WHAT TO DO:
Begin at the top of the listing below. Write each line out exactly, ending with the line that holds "(textOutput i = true".

DATA RECORDS:
-- ==== Sys2Proof/Safety.lean ====
section
/-! DEFINITION. The terms the claims use: when the parameter checks pass, what the stores must hold, the invariant of the
machine, the literal tree construction and code walk of the spec, and the states two runs may not tell apart. Each is
written from the spec's words and not from the machine's functions, wherever the claim is about those functions. -/

namespace Sys2Proof.Machine

/-! ## Parameter checks -/

/-- `RangeOK(a, n)` (spec/20_memory.md R69). -/
def RangeOk (c : Config) (a n : Nat) : Prop :=
  n = 0 ∨ (a + n ≤ 2 ^ 32 ∧ ∀ x, a ≤ x → x < a + n → memOk c x = true)

/-- `x` is the ERR_INFO of a range that fails R69: its start if it wraps, else its lowest address that is not ordinary
memory. -/
def BadAddress (c : Config) (a n x : Nat) : Prop :=
  0 < n ∧ ((2 ^ 32 < a + n ∧ x = a) ∨
    (a + n ≤ 2 ^ 32 ∧ a ≤ x ∧ x < a + n ∧ memOk c x = false ∧ ∀ y, a ≤ y → y < x → memOk c y = true))

/-- The latched input and output ranges intersect (spec/20_memory.md R72). -/
def Overlapping (s : State) : Prop :=
  0 < s.lSrcLen.toNat ∧ 0 < s.lDstCap.toNat ∧ s.lSrcAddr.toNat < s.lDstAddr.toNat + s.lDstCap.toNat ∧
    s.lDstAddr.toNat < s.lSrcAddr.toNat + s.lSrcLen.toNat

/-- The flag a command needs is set (spec/60_exceptions.md R215 point 2). -/
def FlagOk (i : Instr) (s : State) : Prop := ∀ f, requires i = some f → s.flag f = true

/-- The text buffers of a command are aligned (spec/60_exceptions.md R215 point 3, spec/20_memory.md R66). -/
def AlignedOk (i : Instr) (s : State) : Prop :=
  (textInput i = true → s.lSrcAddr.toNat % 4 = 0 ∧ s.lSrcLen.toNat % 4 = 0) ∧
    (textOutput i = true → s.lDstAddr.toNat % 4 = 0)

/-- The buffers of a command lie in ordinary memory (spec/60_exceptions.md R215 point 4). -/
def RangesOk (i : Instr) (s : State) : Prop :=
  (hasInput i = true → RangeOk s.cfg s.lSrcAddr.toNat s.lSrcLen.toNat) ∧
    (hasOutput i = true → RangeOk s.cfg s.lDstAddr.toNat s.lDstCap.toNat)

/-- The buffers of a command that has two do not overlap (spec/60_exceptions.md R215 point 5). -/
def DisjointOk (i : Instr) (s : State) : Prop := hasInput i = true → hasOutput i = true → ¬ Overlapping s

/-- All parameter checks of a command pass. -/
def ParamsOk (i : Instr) (s : State) : Prop := FlagOk i s ∧ AlignedOk i s ∧ RangesOk i s ∧ DisjointOk i s

/-! ## Completions, written out -/

/-- What an error completion leaves in registers and flags (spec/40_engine.md R116), host memory as it was. -/
def State.errored (code : Byte) (info : Word) (s : State) : State :=
  { s with
    ftv := false, trv := false, cdv := false
    resultLen := 0#32, payloadOff := 0#32, payloadLen := 0#32
    errCode := code, errInfo := info
    eng := .idle, err := true
    guards := if s.ie then [] else s.guards }

/-- The outcome is the error completion of `s` with that code and context, host memory unchanged. The field `guards`, the
model's own, is left open. -/
def EndsInError (o : Host.Outcome State Fault Refusal) (s : State) (code : Byte) (info : Word) : Prop :=
  ∃ gs, o = .next { s.errored code info with guards := gs }

/-- The outcome is the error completion of `s` with that code and context, host memory unchanged outside the latched
output range (spec/20_memory.md R73 point 3). Inside it, and in the model's own fields, nothing is said. -/
def EndsInLateError (o : Host.Outcome State Fault Refusal) (s : State) (code : Byte) (info : Word) : Prop :=
  ∃ m d gs, o = .next { s.errored code info with mem := m, draws := d, guards := gs } ∧
    ∀ a, a < s.lDstAddr.toNat ∨ s.lDstAddr.toNat + s.lDstCap.toNat ≤ a → m.read a = s.mem.read a

/-- No command has completed since acceptance: what acceptance leaves (spec/40_engine.md R110). -/
def State.fresh (s : State) : Prop := s.done = false ∧ s.err = false ∧ s.errCode = 0#8 ∧ s.errInfo = 0#32

/-- The state with other latched operands: the same machine running a command on other buffers. -/
def State.latched (sa sl da dc : Word) (s : State) : State :=
  { s with lSrcAddr := sa, lSrcLen := sl, lDstAddr := da, lDstCap := dc }

/-- The buffers of the running command, by its latched operands (spec/70_reset_and_hazards.md R243). -/
def State.latchedGuard (i : Instr) (s : State) : Guard where
  input := ⟨s.lSrcAddr.toNat, if hasInput i then s.lSrcLen.toNat else 0⟩
  output := ⟨s.lDstAddr.toNat, if hasOutput i then s.lDstCap.toNat else 0⟩

/-- The reset value column of the register map (spec/10_state.md R23). -/
def resetValue (c : Config) : Reg → Word
  | .id => 0x48554646#32
  | .version => 0x00010000#32
  | .eofChar => c.eof
  | .divBytes => packedDivider c.divBytes
  | .divLen => BitVec.ofNat 32 c.divBytes.length
  | .ctrl | .status | .cmd | .errCode | .errInfo | .srcAddr | .srcLen | .dstAddr | .dstCap | .resultLen | .nsym
  | .payloadOff | .payloadLen | .symIdx | .symChar | .symCount | .symCodeLo | .symCodeHi | .symCodeLen => 0x00000000#32

/-! ## The stores -/

/-- A table the core can hold (spec/10_state.md R38): strictly ascending scalar values, at most P_MAX_SYMBOLS of them. -/
def TableOk (c : Config) (ft : List Entry) : Prop :=
  ft.Pairwise (fun x y => x.ch.toNat < y.ch.toNat) ∧ (∀ e ∈ ft, isScalar e.ch = true) ∧ ft.length ≤ c.maxSymbols

/-- The table of a text (spec/41_frequency_counter.md R130): ascending, each distinct character once with its number of
occurrences. -/
def TableOfText (text : List Word) (ft : List Entry) : Prop :=
  ft.Pairwise (fun x y => x.ch.toNat < y.ch.toNat) ∧
    ∀ e : Entry, e ∈ ft ↔ e.ch ∈ text ∧ e.cnt.toNat = text.count e.ch

/-- The invariant of the machine (spec/10_state.md R28, R30, R38, R41; spec/40_engine.md R110;
spec/70_reset_and_hazards.md R243). -/
structure State.Inv (s : State) : Prop where
  /-- Host memory keeps its canonical form. -/
  memory : s.mem.wf
  /-- While BUSY no completion is recorded (R110). -/
  busyFresh : s.eng = .busy → s.fresh
  /-- While BUSY the host must keep off the running command's buffers (R243). -/
  busyGuards : s.eng = .busy → ∀ i, decode s.lCmd = .ok i → s.latchedGuard i ∈ s.guards
  /-- DONE and ERR are never both 1 (R28). -/
  notBoth : ¬ (s.done = true ∧ s.err = true)
  /-- ERR_CODE is 0 or the code of a kind (R210). -/
  errCode : s.errCode.toNat ≤ 12
  /-- ERR = 1 comes with a code. -/
  errHasCode : s.err = true → s.errCode ≠ 0#8
  /-- FTV = 1: the table is one the core can hold (R38). -/
  table : s.ftv = true → TableOk s.cfg s.ft
  /-- TRV = 1: FTV = 1 and the tree is that of the table (R41). -/
  tree : s.trv = true → s.ftv = true ∧ buildTree s.ft = .ok s.tree
  /-- CDV = 1: TRV = 1 and the codes are those of the tree (R41). -/
  codeTable : s.cdv = true → s.trv = true ∧ genCodes s.tree = .ok s.codes

/-! ## The tree construction of R140, literally: a set of arena indices, and its two smallest keys -/

/-- The weight of a node. -/
def weightOf (nodes : List Node) (i : Nat) : Weight :=
  match nodeAt nodes i with
  | .leaf _ w => w
  | .internal _ _ w => w

/-- `tb(i)` (spec/42_tree_builder.md R141). -/
def tieBreakOf (nodes : List Node) (i : Nat) : Word :=
  match nodeAt nodes i with
  | .leaf ch _ => ch
  | .internal _ _ _ => 0x20#32

/-- `key(i) < key(j)` (R141): weight, then tie-break character, then arena index. -/
def KeyBelow (nodes : List Node) (i j : Nat) : Prop :=
  (weightOf nodes i).toNat < (weightOf nodes j).toNat ∨
    (weightOf nodes i = weightOf nodes j ∧
      ((tieBreakOf nodes i).toNat < (tieBreakOf nodes j).toNat ∨ (tieBreakOf nodes i = tieBreakOf nodes j ∧ i < j)))

/-- `x` is the element of `W` with the smallest key. -/
def Smallest (nodes : List Node) (W : Finset Nat) (x : Nat) : Prop := x ∈ W ∧ ∀ z ∈ W, z ≠ x → KeyBelow nodes x z

/-- The loop of R140 from arena `nodes` and working collection `W` ends in arena `nodes'` and root `r`. -/
inductive MergesTo : List Node → Finset Nat → List Node → Nat → Prop
  | done (nodes : List Node) (r : Nat) : MergesTo nodes {r} nodes r
  | merge (nodes nodes' : List Node) (W : Finset Nat) (x y r : Nat) (hx : Smallest nodes W x)
      (hy : Smallest nodes (W.erase x) y)
      (rest : MergesTo (nodes ++ [.internal x y (weightOf nodes x + weightOf nodes y)])
        (insert nodes.length ((W.erase x).erase y)) nodes' r) : MergesTo nodes W nodes' r

/-! ## Paths in a tree -/

/-- Follow a path from a node, left on 0 and right on 1; a Leaf has no way on. -/
def follow (nodes : List Node) : Nat → List Bool → Option Nat
  | cur, [] => some cur
  | cur, b :: p =>
    match nodeAt nodes cur with
    | .leaf _ _ => none
    | .internal l r _ => follow nodes (if b then r else l) p

/-- The path leads from the root to leaf `i`. -/
def LeadsTo (t : Tree) (p : List Bool) (i : Nat) : Prop :=
  follow t.nodes t.root p = some i ∧ (nodeAt t.nodes i).isLeaf = true

/-- The path leads from the root to a leaf of the character. -/
def SpellsChar (t : Tree) (p : List Bool) (c : Word) : Prop :=
  p ≠ [] ∧ ∃ i w, follow t.nodes t.root p = some i ∧ nodeAt t.nodes i = .leaf c w

/-- The path leads from the root to an Internal node: a code that is not complete, or no bit at all. -/
def Unfinished (t : Tree) (p : List Bool) : Prop :=
  p = [] ∨ ∃ i, follow t.nodes t.root p = some i ∧ (nodeAt t.nodes i).isLeaf = false

/-- The code of a character in a table and its codes. -/
def CodeOf (ft : List Entry) (codes : List Code) (c : Word) (code : Code) : Prop :=
  ∃ (i : Nat) (e : Entry), ft[i]? = some e ∧ e.ch = c ∧ codes[i]? = some code

/-! ## The source's decoder: the whole payload, then truncation (spec/46_tree_decoder.md R192) -/

/-- Decode every bit, keeping every character; an incomplete last code is dropped. -/
def decodeAll (t : Tree) : Nat → List Bool → List Word
  | _, [] => []
  | cur, b :: bits =>
    match nodeAt t.nodes cur with
    | .leaf _ _ => []
    | .internal l r _ =>
      match nodeAt t.nodes (if b then r else l) with
      | .internal _ _ _ => decodeAll t (if b then r else l) bits
      | .leaf ch _ => ch :: decodeAll t t.root bits

/-! ## What a store with a clear flag may hold -/

/-- Two states the host cannot tell apart by the rules: equal in everything but the stores whose flag is 0 and the latched
copies while IDLE (spec/10_state.md R41, R42). -/
structure Alike (s u : State) : Prop where
  visible : u = { s with
    ft := u.ft, nodes := u.nodes, root := u.root, codes := u.codes, lCmd := u.lCmd, lSrcAddr := u.lSrcAddr
    lSrcLen := u.lSrcLen, lDstAddr := u.lDstAddr, lDstCap := u.lDstCap }
  table : s.ftv = true → u.ft = s.ft
  tree : s.trv = true → u.nodes = s.nodes ∧ u.root = s.root
  codeTable : s.cdv = true → u.codes = s.codes
  running : s.eng = .busy → u.lCmd = s.lCmd ∧ u.lSrcAddr = s.lSrcAddr ∧ u.lSrcLen = s.lSrcLen ∧
    u.lDstAddr = s.lDstAddr ∧ u.lDstCap = s.lDstCap

/-- Two outcomes are alike: both next with alike states, or the same stop. -/
def OutcomesAlike : Host.Outcome State Fault Refusal → Host.Outcome State Fault Refusal → Prop
  | .next s, .next u => Alike s u
  | .fault a, .fault b => a = b
  | .refused a, .refused b => a = b
  | _, _ => False

/-- A safe step: it does not stop the machine. -/
def SafeStep (s : State) : Prop := ∃ t, step s = .next t

end Sys2Proof.Machine
end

ANSWER FOR THIS EXERCISE:
-- ==== Sys2Proof/Safety.lean ====
section
/-! DEFINITION. The terms the claims use: when the parameter checks pass, what the stores must hold, the invariant of the
machine, the literal tree construction and code walk of the spec, and the states two runs may not tell apart. Each is
written from the spec's words and not from the machine's functions, wherever the claim is about those functions. -/

namespace Sys2Proof.Machine

/-! ## Parameter checks -/

/-- `RangeOK(a, n)` (spec/20_memory.md R69). -/
def RangeOk (c : Config) (a n : Nat) : Prop :=
  n = 0 ∨ (a + n ≤ 2 ^ 32 ∧ ∀ x, a ≤ x → x < a + n → memOk c x = true)

/-- `x` is the ERR_INFO of a range that fails R69: its start if it wraps, else its lowest address that is not ordinary
memory. -/
def BadAddress (c : Config) (a n x : Nat) : Prop :=
  0 < n ∧ ((2 ^ 32 < a + n ∧ x = a) ∨
    (a + n ≤ 2 ^ 32 ∧ a ≤ x ∧ x < a + n ∧ memOk c x = false ∧ ∀ y, a ≤ y → y < x → memOk c y = true))

/-- The latched input and output ranges intersect (spec/20_memory.md R72). -/
def Overlapping (s : State) : Prop :=
  0 < s.lSrcLen.toNat ∧ 0 < s.lDstCap.toNat ∧ s.lSrcAddr.toNat < s.lDstAddr.toNat + s.lDstCap.toNat ∧
    s.lDstAddr.toNat < s.lSrcAddr.toNat + s.lSrcLen.toNat

/-- The flag a command needs is set (spec/60_exceptions.md R215 point 2). -/
def FlagOk (i : Instr) (s : State) : Prop := ∀ f, requires i = some f → s.flag f = true

/-- The text buffers of a command are aligned (spec/60_exceptions.md R215 point 3, spec/20_memory.md R66). -/
def AlignedOk (i : Instr) (s : State) : Prop :=
  (textInput i = true → s.lSrcAddr.toNat % 4 = 0 ∧ s.lSrcLen.toNat % 4 = 0) ∧
    (textOutput i = true → s.lDstAddr.toNat % 4 = 0)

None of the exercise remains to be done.